The most significant shift, however, is that now a handful of Republicans are pointing to red flag laws as the type of gun control they could support. It seems some were swayed by a piece David French wrote for the National Review that argues the laws strike the right balance between protecting public safety and respecting Second Amendment rights. Highlighting the FBI’s failure to stop several mass shooters, he said citizens and local authorities should be given more power to combat gun violence:

In other words, proper application of existing policies and procedures could have saved lives, but the people in the federal government failed. And they keep failing. So let’s empower different people. Let’s empower the people who have the most to lose, and let’s place accountability on the lowest possible level of government: the local judges who consistently and regularly adjudicate similar claims in the context of family and criminal law.

The GVRO is consistent with and recognizes both the inherent right of self-defense andthe inherent right of due process. It is not collective punishment. It is precisely targeted.

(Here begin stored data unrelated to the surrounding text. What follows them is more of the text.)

/-- The halt (R44, R163): a step of a running machine halts it exactly when the instruction is a `MEMSET` that writes 1 to
address 0; the bit is stored then, and no later step exists; a 0 written to address 0 is stored and does nothing else. -/
def Obligations.HaltIsExactlyTheWriteOfOneToZero : Prop :=
  ∀ s t : State, s.wf → step s = .next t →
    (t.halted = true ↔ ∃ n, fetch s = .ok (.memset n true) ∧ regVal s n = some 0) ∧
    (t.halted = true → t.mem.read 0 = true ∧ step t = .fault .halted) ∧
    (∀ n, fetch s = .ok (.memset n false) → regVal s n = some 0 →
      t.mem.read 0 = false ∧ (∀ x, x ≠ 0 → t.mem.read x = s.mem.read x) ∧
      t.regs = s.regs ∧ t.halted = false ∧ t.obuf = s.obuf ∧ t.out = s.out)

/-- The output stage moves exactly on a write of 1 to address 2, whatever address 2 held before, and `out` only grows, by at most
one code point a step (R29, R46, R49). -/
def Obligations.OutputMovesOnlyOnTrigger : Prop :=
  ∀ s t : State, s.wf → step s = .next t →
    ((t.obuf ≠ s.obuf ∨ t.out ≠ s.out) ↔ ∃ n, fetch s = .ok (.memset n true) ∧ regVal s n = some 2) ∧
    (t.out = s.out ∨ ∃ c, t.out = s.out ++ [c] ∧ t.obuf = [])

/-- The only instruction that writes a register is `REGSET`, and it writes one bit (R22). -/
def Obligations.OnlyRegsetChangesRegisters : Prop :=
  ∀ s t : State, s.wf → step s = .next t → t.regs ≠ s.regs →
    ∃ n i b, fetch s = .ok (.regset n i b) ∧ regBit s n i = some (!b) ∧ regBit t n i = some b ∧
      ∀ n' i', ¬(n' = n ∧ i' = i) → regBit t n' i' = regBit s n' i'

/-- The only instruction that writes memory is `MEMSET`, and it writes one cell (R43, R51). -/
def Obligations.OnlyMemsetChangesMemory : Prop :=
  ∀ s t : State, s.wf → step s = .next t → t.mem ≠ s.mem →
    ∃ n a b, fetch s = .ok (.memset n b) ∧ regVal s n = some a ∧ s.mem.read a = (!b) ∧ t.mem.read a = b ∧
      ∀ x, x ≠ a → t.mem.read x = s.mem.read x

/-- Self-modification needs no synchronisation (R58, R197): after a `MEMSET` to address `a`, a read of `a` gives the new bit, and
an instruction fetched next whose bit `j` stands at `a` has the new bit there. -/
def Obligations.NextFetchSeesTheStore : Prop :=
  ∀ (s t : State) (n a : Nat) (b : Bit), s.wf → exec (.memset n b) s = .next t → regVal s n = some a → a ≠ 2 →
    memRead t a = .ok b ∧
    ∀ (i : Instr) (j : Nat), fetch t = .ok i → j < i.length t.params → (t.pc + j) % t.params.memSize = a →
      (encode t.params i)[j]? = some b

/-- A backward jump by `d` bits is the forward displacement `MEMSIZE - d` (R106), counted from the jump's last bit (the spec's
decision D3); stated for both jumps, taken. -/
def Obligations.BackwardJumpByModularDisplacement : Prop :=
  ∀ (s : State) (n i k d a : Nat), s.wf → n < s.params.regCount → i < s.params.width → k < s.params.regCount → 0 < d →
    regVal s k = some (s.params.memSize - d) →
    (regBit s n i = some true → d ≤ lastAddr s (2 + 2 * s.params.r + s.params.m) →
      exec (.regjmp n i k) s = .next { s with pc := lastAddr s (2 + 2 * s.params.r + s.params.m) - d }) ∧
    (regVal s n = some a → a ≠ 2 → s.mem.read a = true → d ≤ lastAddr s (2 + 2 * s.params.r) →
      exec (.memjmp n k) s = .next { s with pc := lastAddr s (2 + 2 * s.params.r) - d })

/-- A jump, `REGJMP` or `MEMJMP`, on a bit that stays 1 with displacement `MEMSIZE - (L - 1)` executes itself for ever: the step
leaves the state as it is (R107, on the spec's decision D3). -/
def Obligations.SelfJumpNeverLeaves : Prop :=
  ∀ (s : State) (n i k a : Nat), s.wf → s.halted = false →
    (fetch s = .ok (.regjmp n i k) → regBit s n i = some true →
      1 + 2 * s.params.r + s.params.m ≤ s.params.memSize →
      regVal s k = some (s.params.memSize - (1 + 2 * s.params.r + s.params.m)) → step s = .next s) ∧
    (fetch s = .ok (.memjmp n k) → regVal s n = some a → a ≠ 2 → s.mem.read a = true →
      1 + 2 * s.params.r ≤ s.params.memSize →
      regVal s k = some (s.params.memSize - (1 + 2 * s.params.r)) → step s = .next s)
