/-- The pieces of a line are those of its first stretch and then those of the stretches after it. -/
theorem fillLine_cons_eq_ok {form : Option LineForm} {found : List Captured}
    (h : fillLine lit ((form, found) :: parts) queue = .ok pieces) : ∃ own more left,
      fillLine lit parts left = .ok more ∧ pieces = (declaredNames found).map .label ++ own ++ more ∧
      (form = none ∧ own = [] ∨ ∃ f line, form = some f ∧ own = [.emit line]) := by
  obtain ⟨filled, htake, hbuild⟩ := fillLine_eq_ok.mp h
  obtain ⟨operands, rest, left, rfl, hrest⟩ := takeParts_cons_eq_ok htake
  obtain ⟨pieces₁, hfirst, hbuild⟩ := bind_eq_ok.mp hbuild
  obtain ⟨more, hmore, heq⟩ := bind_eq_ok.mp hbuild
  obtain ⟨own, rfl, hform⟩ := pieces_eq_ok hfirst
  exact ⟨own, more, left, fillLine_eq_ok.mpr ⟨rest, hrest, hmore⟩, (Except.ok.inj heq).symm, hform⟩

/-- A stretch with a form has a sub-encoding. -/
theorem fillLine_form_eq_ok {form : LineForm} {found : List Captured}
    (h : fillLine lit ((some form, found) :: parts) queue = .ok pieces) : ∃ line more left,
      fillLine lit parts left = .ok more ∧ pieces = (declaredNames found).map .label ++ [.emit line] ++ more := by
  obtain ⟨own, more, left, hmore, rfl, ⟨hnone, -⟩ | ⟨-, line, -, rfl⟩⟩ := fillLine_cons_eq_ok h
  · cases hnone
  · exact ⟨line, more, left, hmore, rfl⟩

/-- A last stretch without a form is its declarations. -/
theorem fillLine_declarations_eq_ok {found : List Captured} (h : fillLine lit [(none, found)] queue = .ok pieces) :
    pieces = (declaredNames found).map .label := by
  obtain ⟨own, more, left, hmore, rfl, ⟨-, rfl⟩ | ⟨form, -, hsome, -⟩⟩ := fillLine_cons_eq_ok h
  · rw [fillLine_nil_eq_ok hmore, List.append_nil, List.append_nil]
  · cases hsome

/-- Settles O42: a plain line is its declarations and one sub-encoding; the declarations of a stretch after it follow its last
bit. -/
theorem lineLabelsAreStartOrInterior : Obligations.LineLabelsAreStartOrInterior := by
  intro P start form own past found found' offsets bits table hown hpast
  refine ⟨fun h => ?_, fun h => ?_⟩ <;> obtain ⟨parts, pieces, hparts, hfill, hemit⟩ := evalLine_eq_ok.mp h
  · obtain rfl : [(some form, found)] = parts := by
      simpa [recogniseLine, recogniseParts, hown, bind, Except.bind] using hparts
    obtain ⟨line, more, left, hmore, rfl⟩ := fillLine_form_eq_ok hfill
    rw [fillLine_nil_eq_ok hmore, List.append_nil] at hemit
    exact table_eq_of_emitPieces (.inr ⟨line, rfl⟩) hemit
  · obtain rfl : [(some form, found), (none, found')] = parts := by
      simpa [recogniseLine, recogniseParts, hown, hpast, bind, Except.bind] using hparts
    obtain ⟨line, more, left, hmore, rfl⟩ := fillLine_form_eq_ok hfill
    obtain rfl := fillLine_declarations_eq_ok hmore
    obtain ⟨bits₁, table₁, bits₂, table₂, h₁, h₂, rfl, rfl⟩ := emitPieces_append hemit
    obtain ⟨rfl, rfl⟩ := emitPieces_labels_eq_ok h₂
    rw [table_eq_of_emitPieces (.inr ⟨line, rfl⟩) h₁, List.append_nil]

Advocates for GVROs have been mostly clustered on the left, but there is nothing inherently leftist about the concept. After all, the GVRO is consistent with and recognizes both the inherent right of self-defense and the inherent right of due process. It is not collective punishment. It is precisely targeted.

Both former Florida governor Jeb Bush and Senator Marco Rubio included French’s article in tweets endorsing red flag laws.

Gun control advocates say the gun lobby has put up less of a fight over red flag laws than other gun restrictions, though it has spoken out against them.

While red flag laws would only be a small step toward curtailing gun violence in the U.S., advocates say they see signs that it’s the type of “common-sense gun law” that could actually garner significant bipartisan support.

“There is a growing consensus that this is the first step we should be taking when we are talking about people who are at risk of hurting themselves or others,” said Lauren Alfred of the gun violence prevention group Sandy Hook Promise.